다른 방법들로 muliple ranking lists를 얻어 활용한다.
(1) query adaptive late fusion: 쿼리 적응형 지연 융합
(2) consensus-based decision problem with graph theory: 순위 융합 과정에서 그래프 이론을 이용한다. (합의 기반의 의사 결정 문제)

Datasets and evaluation

closed-world setting으로 많이 활용되는 11개의 dataset을 소개한다.
-대표적인 Evaluation Metrics: CMC(Cumulative Matching Characteristics), mAP(mean Average Precision)
(1) CMC-k: 올바른 매칭 결과가 상위 k개에 포함될 확률
-> CMC는 쿼리당 정답이 1개일 때 좋다. 여러 개의 정답(ground truty)가 존재하면 별로 좋지 않다. 첫번째로 매칭된 결과만 고려하기 때문에 discriminablility가 충분히 나타나지 않는다.
(2) mAP는 multiple ground truths 측정이 가능하다. 모든 정답을 고려해 평가하기 때문이다. precision(정확도)과 recall(재현율)이 결합해 평균을 낸 것이다.
-> hard matches(첫 정답을 잘 찾아내도, 그 외의 정답에 대한 성능이 다를 때) 차이를 평가 가능하다.
(3) FLOPS, network parameter size: training과 testing 시 device의 효율성을 평가한다.

image-based Re-ID

(1) 대부분의 모델이 사람보다 더 높은 정확도를 보였다. 특히 val모델은 viewpoint information을 효과적으로 활용해 높은 정확도를 달성했다. re-ranking과 metric fusion을 사용하면 추가적으로 향상될 수 있다.
(2) global feature learning보다 part-level feature learning이 더 좋다. 특히 large background clutter 또는 heavy occlusions인 상황에서는 부분 특징 learning이 더 효율적이다. (요즘은 두개를 합쳐 쓴다. global에서 전체적인 맥락을 잡고, part에서 세밀하게 정보를 수집한다.)
(3) attention: discriminatvie Re-ID에서 중요하다.(중요한 특징에 집중한다.)
conv channels 간의 관계(정교한 특징 학습), multiple feature maps 간의 관계(중요한 정보 추출), 계층적 layer 사이의 관계(이미지 구조 처리율 상승), different body parts 등이 있다.
attribution: discriminative, diverse, consistent, high-order(특징간의 관계를 이해(고차원 이해))
(4) multi-loss training: muti-view perspective

dynamic multi-loss training strategy: identity loss와 triplet loss function 결합
sample weighting strategy: imbalanced issue 해결책 (mining informative triplet)

video-based Re-ID

전체적으로 성능이 향상되고 있다.
spatial and temporal modeling이 discriminative video representation learning에 중요하다.
image가 base인 attention scheme across multiple frames가 판별력을 높인다.
muliple frames within the video sequence가 가려진 부분을 채워준다.

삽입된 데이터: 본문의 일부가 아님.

-- ==== Sys2Proof/Machine/Port.lean ====
section
/-! DEFINITION. The block's ports at transaction level: the external storage accesses a command makes (30_encoding.md R79,
20_memory.md R57), the host's writes to XMEM (20_memory.md R64), reset (70_reset_and_hazards.md R190), and reset during a
command (R193). -/

namespace Sys2Proof.Machine

/-- One word access on the external storage port (30_encoding.md R79). -/
inductive XmAccess where
  | read (addr : Nat)
  | write (addr : Nat) (v : Nat)
  deriving DecidableEq, Repr

/-- The accesses of an extract(i): one read, or two with word k0 first (41_packed_array.md R103). None in OWNED mode. -/
def extractAccesses (s : State) (i : Nat) : List XmAccess :=
  match s.mode with
  | .owned => []
  | .borrowed => (spanWords s.params.wb s.fw i).map (fun k => .read (s.base + k))

/-- The accesses of an insert(i, v): each affected word is read once and then written once (41_packed_array.md R104). -/
def insertAccesses (s : State) (i v : Nat) : List XmAccess :=
  match s.mode with
  | .owned => []
  | .borrowed =>
    (fieldWrites s.params.wb s.fw i v (storageWord s)).flatMap
      (fun kv => [.read (s.base + kv.1), .write (s.base + kv.1) kv.2])

/-- The accesses of the first `n` inserts of PCTFILL (42_popcount_table.md R153). -/
def fillAccesses (s : State) : Nat → List XmAccess
  | 0 => []
  | i + 1 => fillAccesses s i ++ insertAccesses (s.fillTable i) i (swarPopcount s.params.wb i)

/-- The external storage accesses command `i` makes from state `s`, in order (20_memory.md R57). -/
def xmAccesses (i : Instr) (s : State) : List XmAccess :=
  match i with
  | .get idx => if accessStatus s idx = .ok then extractAccesses s idx else []
  | .write idx value => if accessStatus s idx = .ok then insertAccesses s idx (trunc s.fw value) else []
  | .pctfill w b =>
    if pctfillStatus s.params w b = .ok then fillAccesses (s.install .borrowed w (2 ^ w) b) (2 ^ w) else []
  | .cfgo _ _ => []
  | .cfgb _ _ _ => []
  | .release => []
  | .rank _ => []
  | .popcnt _ => []
  | .reserved0 => []
  | .reserved9 => []
  | .reservedA => []
  | .reservedB => []
  | .reservedC => []
  | .reservedD => []
  | .reservedE => []
  | .reservedF => []

/-- The write an access makes, if it is one. -/
def XmAccess.written : XmAccess → Option (Nat × Nat)
  | .read _ => none
  | .write a v => some (a, v)

/-- The external word writes command `i` makes from state `s`, in order. -/
def xmWrites (i : Instr) (s : State) : List (Nat × Nat) := (xmAccesses i s).filterMap XmAccess.written

/-- The values a list of writes puts into address `a`, in order. -/
def valuesWritten (ws : List (Nat × Nat)) (a : Nat) : List Nat :=
  (ws.filter (fun c => c.1 == a)).map Prod.snd

/-- What an external word that an abandoned command would have written holds after the reset: its value from before the
command or a value the command wrote into it, by a free draw (70_reset_and_hazards.md R193, log entry 8). -/
def abandonedWord (draw : Nat) (ws : List (Nat × Nat)) (m : Memory) (a : Nat) : Nat :=
  let possible := Memory.word m a :: valuesWritten ws a
  possible.getD (Config.resetChoice draw a % possible.length) (Memory.word m a)

/-- XMEM after a reset that abandons a command with the writes `ws`: each word is drawn for itself
(70_reset_and_hazards.md R193). -/
def abandonedXmem (draw : Nat) (ws : List (Nat × Nat)) (m : Memory) : Memory :=
  (ws.map Prod.fst).foldl (fun t a => Memory.setWord t a (abandonedWord draw ws m a)) m

/-- Reset (70_reset_and_hazards.md R190, R191): registers 0, IDLE, ORAM unspecified, XMEM and PROM unchanged. -/
def State.resetBlock (s : State) : State :=
  { s with cfgValid := false, mode := .owned, fw := 0, cap := 0, base := 0, oram := [], phase := .idle, draws := s.draws + 1 }

/-- Reset while command `i` is BUSY or its response is not yet taken (70_reset_and_hazards.md R193): no response, and XMEM
is drawn word by word. -/
def State.abandon (s : State) (i : Instr) : State :=
  { s with xmem := abandonedXmem s.draws (xmWrites i s) s.xmem }.resetBlock

/-- The host writes one external word between commands (20_memory.md R64). -/
def hostWrite (a : Nat) (v : Nat) (s : State) : Host.Outcome State Fault Refusal :=
  if a < 2 ^ s.params.xaddrBits then .next (s.setXmemWord a v) else .fault .xmemAddress

/-- Take up the host's oldest move: the moves that are left. -/
def State.withInput (s : State) (rest : List HostEvent) : State := { s with input := rest }

/-- Accept a command word whose response is not taken before the host's next move (10_state.md R34). -/
def State.acceptCommand (s : State) (cw : Nat) : State := { s with phase := .busy cw }

/-- The block is IDLE again: the command in flight completes (10_state.md R34, R36). -/
def State.toIdle (s : State) : State := { s with phase := .idle }

/-- The state in which the host's next move is to present command word `cw` to the IDLE block. -/
def State.present (s : State) (cw : Nat) : State := { s with phase := .idle, input := .command cw :: s.input }

end Sys2Proof.Machine
end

Open-world person re-identification

Heterogeneous Re-ID

depth-based Re-ID

Depth image는 몸의 형태와 뼈 정보를 capture한다. (옷이 바뀌는 것과 같은 환경에서 Re-ID 가능)
(1) recurrent attention-based model: CNN과 RNN이 결합 -> 작고, 차별적인 local regions를 찾을 수 있다.
CNN에서 이미지의 저수준(local) 특징을 추출한다.(신체의 shape, 질감 등)
RNN에서 반복 처리 -> 모델이 이미지의 여러 부분에서 중요한 정보를 단계적으로 찾아낸다.
(2) a split-rate RGB-to-Depth transfer method: RGB 데이터셋과 depth 이미지 간의 격차를 줄이기 위한 방법. temporal attention을 통합하는 방법을 사용한다. (옷이 바뀐 사람 식별에 좋다.)

Text-to-Image Re-ID

only text description이 주어질 때 필수적으로 사용한다.
text description과 RGB 이미지를 매칭한다.
text 설명과 person image 사이의 shared features를 학습 -> gated nural attention model(입력 data의 중요한 부분에 집중)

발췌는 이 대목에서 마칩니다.